Inizialmente ho pensato che Osho fosse una specie di guru buddhista del XVI secolo e mi sono entusiasmata non poco (io adoro i guru buddhisti del XVI secolo).

Poi, ovviamente, mi hanno aperto gli occhi sullo stato reale delle cose: Osho è morto a metà anni ’90, era un filosofo buddhista sì, ma a dir poco moderno e i suoi libri sono commercializzati a prezzi abbordabili in tutte le librerie del paese.

Osho è divenuto, quindi, nel giro di qualche ora, qualcosa di facilmente raggiungibile: sono corsa in libreria e ho comprato, in men che non si dica, il suo lavoro più famoso “Con te e senza di te”.

Non l’ho comprato a caso. È un libro che insegna ad amare e questo lo trovo particolarmente adatto a me come insegnamento. Più che insegnare l’amore in generale, insegna a distinguere l’originale dalle cattive imitazioni.

Per intenderci, una cattiva imitazione dell’amore è quel genere di amore che ci fa dimenticare di noi stessi, una cattiva imitazione dell’amore è qualcosa che ci fa soffrire e penare più di quanto riesca a renderci felici, una cattiva imitazione dell’amore è la dipendenza dall’altro, la gelosia, il senso di possesso, la volontà di controllo.

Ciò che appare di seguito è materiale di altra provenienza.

/-- Steps 6 and 7 of UPDATE (R188, R189): GHR and the address's BHT entry shift the resolved direction
in at bit 0 and keep 21 bits, unconditionally; only that one BHT entry is written. The widths are D8 and
D9 (log entry 8). -/
def Obligations.UpdateShiftsBothHistories : Prop :=
  ∀ (s : State) (e : Engine) (pc : Addr) (rd pd : Bool) (tgt : Addr), s.engine = some e →
    let li := pc.toNat % 2 ^ 12
    ∃ f, exec (.update pc rd pd tgt) s = .next { s with engine := some f, resp := none } ∧
      f.ghr.toNat = (2 * e.ghr.toNat + rd.toNat) % 2 ^ 21 ∧
      (f.readBht li).toNat = (2 * (e.readBht li).toNat + rd.toNat) % 2 ^ 21 ∧
      ∀ i, i ≠ li → f.readBht i = e.readBht i

/-- R191: two UPDATEs that differ only in the target operand have the same effect. -/
def Obligations.UpdateIgnoresTheTarget : Prop :=
  ∀ (pc : Addr) (rd pd : Bool) (tgt tgt' : Addr) (s : State),
    exec (.update pc rd pd tgt) s = exec (.update pc rd pd tgt') s

/-- The frame of UPDATE: every entry of every table whose index is not the snapshot's for that table reads
as before, and nothing of the host's side changes but the response (43_update.md section 3). -/
def Obligations.UpdateLeavesOtherEntries : Prop :=
  ∀ (s : State) (e : Engine) (pc : Addr) (rd pd : Bool) (tgt : Addr), s.engine = some e →
    let r := lookup config e pc config.phtIdxLen
    ∃ f, exec (.update pc rd pd tgt) s = .next { s with engine := some f, resp := none } ∧
      (∀ T i, i ≠ r.entry T → f.read config T i = e.read config T i) ∧
      ∀ i, i ≠ r.li → f.readBht i = e.readBht i

/-- The seven steps of UPDATE, each over the one snapshot of the pre-update state, give the same engine in
every order, for every choice of the parameters (43_update.md section 2; D18, log entry 8). -/
def Obligations.UpdateStepsCommute : Prop :=
  ∀ (c : Config) (e : Engine) (pc : Addr) (rd pd : Bool) (steps : List (Engine → Engine)),
    steps.Perm (updateSteps c (lookup c e pc c.phtIdxLen) rd (pd != rd)) →
    steps.foldl (fun x f => f x) e = updateEngine c e pc rd pd

/-! ## Tables -/

/-- R51: in every engine, reading after writing a whole entry gives the written value there and
the old value in every other entry of every table; after RESET every entry reads as its reset value. -/
def Obligations.ReadsSeeTheLastWrite : Prop :=
  ∀ (e : Engine) (T U : Tbl) (i j : Nat) (k : Counter) (h : LocalHistory),
    (e.write config T i k).read config U j = (if U = T ∧ j = i then k else e.read config U j) ∧
    (e.write config T i k).readBht j = e.readBht j ∧ (e.write config T i k).ghr = e.ghr ∧
    (e.writeBht i h).readBht j = (if j = i then h else e.readBht j) ∧
    (e.writeBht i h).read config U j = e.read config U j ∧ (e.writeBht i h).ghr = e.ghr ∧
    Engine.reset.read config U j = U.init config ∧ Engine.reset.readBht j = 0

Osho affermava che è impossibile amare qualcuno al di fuori di noi quando non abbiamo ancora imparato ad amare noi stessi: sembra una banalità, una sciocchezza e, invece, l’inghippo sta proprio qui, ossia, nelle ovvietà che diamo per scontate e che, invece, non riusciamo proprio a mettere in pratica.

Amiamo le persone sbagliate o le amiamo e pensiamo che amarle significhi distruggere la loro libertà. Ancora peggio: pensiamo che amare sia distruggere la nostra di libertà.

Parliamo d’amore e stiamo parlando solamente di sentimenti negativi, parliamo d’amore ma siamo solo bestie in gabbia, animali in cattività.

L’amore è libertà, è la presa di coscienza di noi stessi, è dialogo, consapevolezza: noi non lo facciamo quasi mai esistere, lo soffochiamo e anneghiamo con lui.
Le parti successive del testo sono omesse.